I remember when the first time I studied Red Black Tree (RBT) , it was an enigma . A seemingly random rotations and colorings seems to somehow balance a Binary Search Tree (BST) . But I had no intuition for why these rotations and colorings seem to magically balance the BST . I used to read these horrible case works and my reaction everytime after it got balanced was - Surprised Pikachu Face :

I had no idea what the RED and BLACK node represents . I didn't even understand why they exist in the first place . After all , what has coloring got to do with the balancing of a Binary Search Tree , right ? . And why are they even called Red and Black , why not any other colors (the answer is hilarious XD) . All in all , it was a giant black box . All these Insert and Delete cases , nothing properly made sense . The number of unanswered questions stacked up and up . So , I had to do something about it . After few weeks of researching (read googling) , scouring through the internet and with a bit of imagination , I think I finally got ahold of the answers to all the questions that my dumb brain was unable to grasp : ) . This writeup is to accumulate all these answers and make an intuitive approach to Red BLack Trees so that dumb people like me can also have a proper intuition for the underlying operations in Red Black Tree and so that you don't have to do go through all of these by yourself again .

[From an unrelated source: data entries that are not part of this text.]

-- ==== Sys2Proof/Machine/Lanes.lean ====
section
/-! DEFINITION. Cross-lane instructions (R196 to R201). Every participant reads its sources in the state at issue. -/

namespace Sys2Proof.Machine

/-- Lane number of a thread. -/
def State.laneOf (s : State) (t : Nat) : Nat := (s.thr t).lane

/-- The participant in a lane. -/
def State.inLane (s : State) (i : Nat) : Option Nat := s.iss.lanes.find? fun t => s.laneOf t == i

/-- What the member check of R198 decides. -/
inductive Members | absent | behind | all
  deriving DecidableEq, Repr

/-- A member mask in a lane, 0 where it cannot be read. -/
def State.maskIn (s : State) (t : Nat) (m : Opd) : Nat :=
  match s.src t 32 m with
  | .ok v => v
  | .error _ => 0

/-- Whether a position makes the word fault: no thread, an exited one, or one that has passed the address (R198). -/
def State.memberGone (s : State) (g i : Nat) (addr : DWord) : Bool :=
  match s.posThread g i with
  | none => true
  | some u => !(s.thr u).live || decide (addr < s.posPc g u)

/-- Whether a member has yet to reach the address (R198). -/
def State.memberBehind (s : State) (g i : Nat) (addr : DWord) : Bool :=
  match s.posThread g i with
  | none => false
  | some u => decide (s.posPc g u < addr)

/-- Members of a gang that stand at the word in issue and do not run it yet, though their guard may hold: the others wait for
them (R233, R253).
(DEDUCED, log 99: unsafe.) -/
def State.notYet (s : State) (ps : List Nat) : List Nat :=
  (ps.filterMap (s.posThread s.iss.gang)).filter fun u =>
    let x := s.thr u
    x.live && x.gang == s.iss.gang && x.pc == s.iss.addr && !s.iss.passed.contains u &&
    (!s.iss.lanes.contains u || s.acquiring u) && !(s.iss.faults.any fun f => f.1 == u)

/-- The member check (R198): every member is checked before any lane parks. -/
def State.members (s : State) (m : Opd) : Members :=
  let g := s.iss.gang
  let mask := s.maskIn (s.iss.lanes.headD 0) m
  let ms := (List.range 32).filter fun i => testN mask i
  if s.iss.lanes.any fun t => s.maskIn t m != mask || !testN mask (s.laneOf t) then .absent
  else if ms.any fun i => s.memberGone g i s.iss.addr then .absent
  else if ms.any fun i => s.memberBehind g i s.iss.addr then .behind
  else .all

/-- Run a cross-lane word once its members are there: latency 8 (R103, R198). -/
def crossLane (s : State) (m : Opd) (f : Nat → Except Cause (List (Res × Word))) : Out' :=
  match s.members m with
  | .absent => faultAll s .memberAbsent
  | .behind => parkAll s (.members s.iss.gang s.iss.addr (s.maskIn (s.iss.lanes.headD 0) m))
  | .all => alu s 8 .none fun _ t => f t

/-- Lanes of a SHFL segment (R196). -/
def segWidth (seg : Nat) : Nat := if seg = 0 then 32 else 2 ^ seg

/-- Source lane of SHFL for a lane, where it is in range (R199). -/
def shflSource (mode : ShMode) (w lane b : Nat) : Option Nat :=
  let sigma := lane / w * w
  match mode with
  | .pick => some (sigma + b % w)
  | .back => if b ≤ lane ∧ sigma ≤ lane - b then some (lane - b) else none
  | .fwd => if lane + b < sigma + w then some (lane + b) else none
  | .mirr => some (sigma + xorN 5 (lane - sigma) (b % w))

/-- SHFL (R199). -/
def execShfl (mode : ShMode) (seg : BitVec 3) (ty : Ty) (pd : BitVec 3) (d a : Opd) (b : SrcI) (m : Opd) (s : State) : Out' :=
  let w := tyBits ty
  crossLane s m fun t => do
    let n ← s.srcI t 32 false b
    let own ← s.src t w a
    match (shflSource mode (segWidth seg.toNat) (s.laneOf t) n).bind s.inLane with
    | some u =>
      let v ← s.src u w a
      return dstWords w d v ++ predWord pd true
    | none => return dstWords w d own ++ predWord pd false

/-- VOTE (R200). -/
def execVote (op : VOp) (ps : BitVec 3) (psn : Bool) (pd : BitVec 3) (d m : Opd) (s : State) : Out' :=
  let qs := s.iss.lanes.map fun t => (s.laneOf t, s.prx t ps psn)
  crossLane s m fun _ =>
    .ok (match op with
      | .all => predWord pd (qs.all fun q => q.2)
      | .any => predWord pd (qs.any fun q => q.2)
      | .eq => predWord pd ((qs.all fun q => q.2) || !(qs.any fun q => q.2))
      | .ballot => dstWords 32 d (maskOf ((qs.filter fun q => q.2).map Prod.fst)))

/-- Whether two keys match (R201): `.f32` keys by value after Operand, others by their bits. -/
def keysMatch (flush : Bool) (ty : Ty) (x y : Nat) : Bool :=
  match ty with
  | .f32 => FVal.eqv (widenExact flush .f32 x none) (widenExact flush .f32 y none)
  | _ => x == y

/-- Keys of the participants with their threads and lanes.
(DESIGN CHOICE, log 91: unsafe.) -/
def State.keys (s : State) (w : Nat) (a : Opd) : List (Nat × Nat × Nat) :=
  s.iss.lanes.map fun t => (t, s.laneOf t, match s.src t w a with
    | .ok v => v
    | .error _ => 0)

/-- MATCH (R201): a NaN lane matches itself alone under `.any`.
(DESIGN CHOICE, log 90: unsafe.) -/
def execMatchKeys (all : Bool) (ty : Ty) (pd : BitVec 3) (d a m : Opd) (s : State) : Out' :=
  let w := tyBits ty
  let ks := s.keys w a
  crossLane s m fun t => do
    let x ← s.src t w a
    let fl := s.flush t
    if all then
      let ok := ks.all fun p => ks.all fun q => p.1 == q.1 || keysMatch fl ty p.2.2 q.2.2
      return dstWords 32 d (if ok then maskOf (ks.map fun k => k.2.1) else 0) ++ predWord pd ok
    else
      return dstWords 32 d (maskOf ((ks.filter fun k => k.1 == t || keysMatch fl ty x k.2.2).map fun k => k.2.1))

/-- Identity of an accumulation (R201). -/
def ropIdentity (op : ROp) (ty : Ty) : Nat :=
  match op with
  | .add | .or | .xor => 0
  | .min => if tySigned ty then 0x7FFFFFFF else 0xFFFFFFFF
  | .max => if tySigned ty then 0x80000000 else 0
  | .and => 0xFFFFFFFF
  | .fadd => 0x80000000
  | .fmin => 0x7F800000
  | .fmax => 0xFF800000

/-- One step of an accumulation (R201). -/
def ropApply (flush : Bool) (op : ROp) (ty : Ty) (acc x : Nat) : Nat :=
  let g := tySigned ty
  match op with
  | .add => (acc + x) % 2 ^ 32
  | .min => if readInt 32 g acc ≤ readInt 32 g x then acc else x
  | .max => if readInt 32 g acc ≤ readInt 32 g x then x else acc
  | .and => andN 32 acc x
  | .or => orN 32 acc x
  | .xor => xorN 32 acc x
  | .fadd => (rne32 flush (FVal.add false (valueOf .f32 acc) (widenExact flush .f32 x none))).toNat
  | .fmin => (rne32 flush (fminmax false (valueOf .f32 acc) (widenExact flush .f32 x none))).toNat
  | .fmax => (rne32 flush (fminmax true (valueOf .f32 acc) (widenExact flush .f32 x none))).toNat

/-- Accumulate the keys in ascending lane order (R201): each thread with the values before and after it, and the total. -/
def accumulate (f : Nat → Nat → Nat) : Nat → List (Nat × Nat × Nat) → List (Nat × Nat × Nat) × Nat
  | acc, [] => ([], acc)
  | acc, (t, _, x) :: rest =>
    let r := accumulate f (f acc x) rest
    ((t, acc, f acc x) :: r.1, r.2)

/-- FLUSH of the launch whose lanes execute. -/
def State.issFlush (s : State) : Bool := s.flush (s.iss.lanes.headD 0)

/-- REDUX (R201). -/
def execRedux (op : ROp) (ty : Ty) (d a m : Opd) (s : State) : Out' :=
  let r := accumulate (ropApply s.issFlush op ty) (ropIdentity op ty) (s.keys 32 a)
  crossLane s m fun t => do
    let _ ← s.src t 32 a
    return dstWords 32 d r.2

/-- SCAN (R201). -/
def execScan (op : ROp) (incl : Bool) (ty : Ty) (d a m : Opd) (s : State) : Out' :=
  let r := accumulate (ropApply s.issFlush op ty) (ropIdentity op ty) (s.keys 32 a)
  crossLane s m fun t => do
    let _ ← s.src t 32 a
    match r.1.find? fun e => e.1 == t with
    | some e => return dstWords 32 d (if incl then e.2.2 else e.2.1)
    | none => return []

end Sys2Proof.Machine
end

You might never need to understand the underlying intuitions behind all the operations . You can just call stl map or set in c++ and TreeMap in java , and can easily pass your life in peace . But if you do care for the intuition , you are in for a ride : D

The Story Begins

To properly understand anything you need to know its past . In my search for proper understanding of Red Black Trees , this is when it actually started to make sense to me for the first time .

I assume that you are familiar with Binary Search Trees and their shortcomings ( The complexity depends on tree height and in the worst case the height can be N , making most of the operations O(N) )

So , we need to somehow make it balanced such that on average the height is logN . Red Black Tree with it magic rotations and colorings seems to somehow do this . But this is not the only data structure to do this . The key to understanding RBT lies on the first few variant of this data structure that attempted to solve this balance of BSTs.

A slightly modified BST

Let's consider a slight variant of the BST. Instead of 1 key per node as in the regular BST , we will store upto 2 keys per node in this case and each node can have upto 3 child .

That's it ! No other difference .

Now first consider insertion in this tree . How will we insert a node ?
The idea is almost identical to regular BST . We compare the key wih the one in the tree and decide to go left , right or middle . Yes , the middle part is the only new thing here . This addition of new option is not hard to see why , since there can be 2 keys per node , the number of paths to take will be 3 of course !
Now , what happens when we find the position for insertion key . If adding this key doesn't change the property that we assumed (at most 2 keys per node) , we can just easily add it !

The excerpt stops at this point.